Il faut des outils pour préparer une ascension, dans le prologue de son livre il fait la distinction entre Judaïsme et kabbalisme et tout et partie du tout.
Les citations du livre seront en caractères gras et italiques, elles sont censées lever à chaque fois une partie du voile, sur l’essentiel de chaque chapitre (selon moi). Une incitation à aller plus loin, plus haut comme les jacquets sur le camino.
- PROLOGUE
« La Kabbale est le versant mystique et ésotérique du Judaïsme.. »
« La kabbale l’appela (Dieu) Eyn sof le sans fin… »
« Retenons que le Lévitisme où s’enracine le Kabbalisme, n’est pas un monothéisme. »
« La Kabbale n’est pas une doctrine, mais une méthode. Une méthode de lecture et d’interprétation du texte hébreu.. »
« Cette méthode herméneutique à des outils … La kabbale vise l’un..»
« La Kabbale est une réception… »
L’auteur parle de réception, indiquant qu’en hébreu translittéré Qabalah, du QBL qui signifie recevoir.
Daniel BERESNIAK dans son livre la Kabbale Vivante ne dit pas autre chose : « Kabbale est un substantif formé par la racine hébraïque trilitère : Kof, Beith, Lamed. Cette racine exprime l’idée de « recevoir ». Ainsi la Kabbale se traduit par réception. »
BERESNIAK ajoute de manière intéressante : « La réception est le fruit.
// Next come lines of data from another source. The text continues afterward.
-- ==== Sys2Proof/Machine/Dispatch.lean ====
section
/-! DEFINITION. One arm per row of spec/opcode_table.json. -/

namespace Sys2Proof.Machine

def exec (i : Instr) (s : State) : Host.Outcome State Fault Refusal :=
  match i with
  | .pingReq x => Sys2Proof.Machine.execPingReq x s
  | .clearReq x => Sys2Proof.Machine.execClearReq x s
  | .setSpriteReq x => Sys2Proof.Machine.execSetSpriteReq x s
  | .setBacklightReq x => Sys2Proof.Machine.execSetBacklightReq x s
  | .writeReq x => Sys2Proof.Machine.execWriteReq x s
  | .setLedReq x => Sys2Proof.Machine.execSetLedReq x s
  | .pingRsp x => Sys2Proof.Machine.execPingRsp x s
  | .clearRsp x => Sys2Proof.Machine.execClearRsp x s
  | .setSpriteRsp x => Sys2Proof.Machine.execSetSpriteRsp x s
  | .setBacklightRsp x => Sys2Proof.Machine.execSetBacklightRsp x s
  | .writeRsp x => Sys2Proof.Machine.execWriteRsp x s
  | .setLedRsp x => Sys2Proof.Machine.execSetLedRsp x s
  | .keyActivityRpt x => Sys2Proof.Machine.execKeyActivityRpt x s
  | .fanSpeedRpt x => Sys2Proof.Machine.execFanSpeedRpt x s
  | .temperatureRpt x => Sys2Proof.Machine.execTemperatureRpt x s
  | .reportOther code6 x => Sys2Proof.Machine.execReportOther code6 x s
  | .class01Other code6 x => Sys2Proof.Machine.execClass01Other code6 x s
  | .class00Other code6 x => Sys2Proof.Machine.execClass00Other code6 x s
  | .class11Other code6 x => Sys2Proof.Machine.execClass11Other code6 x s
  | .reset => Sys2Proof.Machine.execReset s
  | .tick => Sys2Proof.Machine.execTick s
  | .pktAccept => Sys2Proof.Machine.execPktAccept s
  | .rxByteType b => Sys2Proof.Machine.execRxByteType b s
  | .rxByteLength b => Sys2Proof.Machine.execRxByteLength b s
  | .rxByteBody b => Sys2Proof.Machine.execRxByteBody b s
  | .rxClose => Sys2Proof.Machine.execRxClose s
  | .txStart code plen payload => Sys2Proof.Machine.execTxStart code plen payload s
  | .txFail => Sys2Proof.Machine.execTxFail s
  | .txByte => Sys2Proof.Machine.execTxByte s

end Sys2Proof.Machine
end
Ce qui est porté par la transmission est le goût du fruit. Il est incommunicable, autrement que par l’expérience. »
Toute analogie avec le secret maçonnique et l’initiation est vivement conseillée.
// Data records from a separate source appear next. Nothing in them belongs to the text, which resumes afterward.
-- ==== Sys2Proof/Machine/Report.lean ====
section
/-! DEFINITION. What the data bytes of the three named reports mean to the layers above the block (42_packet_types.md
R145). The block delivers these bytes unexamined; nothing of the machine calls this file. -/

namespace Sys2Proof.Machine

/-- A reading of a report's data bytes, or the decoder's error for it. -/
inductive Reading where
  /-- Key 1 to 6 pressed. -/
  | keyPressed (key : Nat)
  /-- Key 1 to 6 released. -/
  | keyReleased (key : Nat)
  /-- An unknown-key error. -/
  | unknownKey
  /-- Sensor index, tach-cycle count, timer ticks. -/
  | fanSpeed (sensor tach : Byte) (ticks : Half)
  /-- The hardware-absent error. -/
  | fanAbsent
  /-- Sensor index and raw value in 1/16 degrees; whether it is signed is not in the source (N20). -/
  | temperature (sensor : Byte) (raw : Half)
  /-- The sensor-fault error. -/
  | sensorFault
  deriving DecidableEq, Repr

/-- `[k]` (R145). -/
def readKey (k : Byte) : Reading :=
  if k.toNat = 0 ∨ 12 < k.toNat then .unknownKey
  else if k.toNat ≤ 6 then .keyPressed k.toNat
  else .keyReleased (k.toNat - 6)

/-- `[sensor, tach, ticks_hi, ticks_lo]` (R145): big-endian (R46). -/
def readFan (sensor tach hi lo : Byte) : Reading :=
  if tach = 0 ∧ hi = 0 ∧ lo = 0 then .fanAbsent else .fanSpeed sensor tach (halfOf hi lo)

/-- `[sensor, raw_hi, raw_lo, status]` (R145): big-endian (R46). -/
def readTemperature (sensor hi lo status : Byte) : Reading :=
  if status = 0 then .sensorFault else .temperature sensor (halfOf hi lo)

/-- The reading of a report with one of the three named types and the payload length its type calls for; none otherwise. -/
def readReport (type : Byte) (data : List Byte) : Option Reading :=
  match data with
  | [k] => if type = 0x80 then some (readKey k) else none
  | [a, b, c, d] =>
    if type = 0x81 then some (readFan a b c d)
    else if type = 0x82 then some (readTemperature a b c d)
    else none
  | _ => none

end Sys2Proof.Machine
end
Marc HALÉVY retrace ensuite le chemin historique de la Kabbale, exercice nécessaire, toujours savoir d’où l’on vient, pour pouvoir retrouver son chemin. La Kabbale s’intéresse au fond de la pensée.
« …. Le texte devient alors le révélateur de vérités transcendantales que l’on porte en soi sans le savoir. »
Il nous apprend qu’il n’y a pas de doctrine commune à tous les Kabbalistes, mais des chemins parallèles.
Vers la fin de ce prologue, il esquisse les rapports entre Kabbale et Franc-maçonnerie.
« La Kabbale et la Franc-Maçonnerie sont deux fleuves parallèles qui aboutissent au même Océan divin. »
À SUIVRE : Kabbale et Franc-maçonnerie -Part -II- de Marc Halévy.
Le livre : « L’intégrale – Kabbale et Franc-Maçonnerie.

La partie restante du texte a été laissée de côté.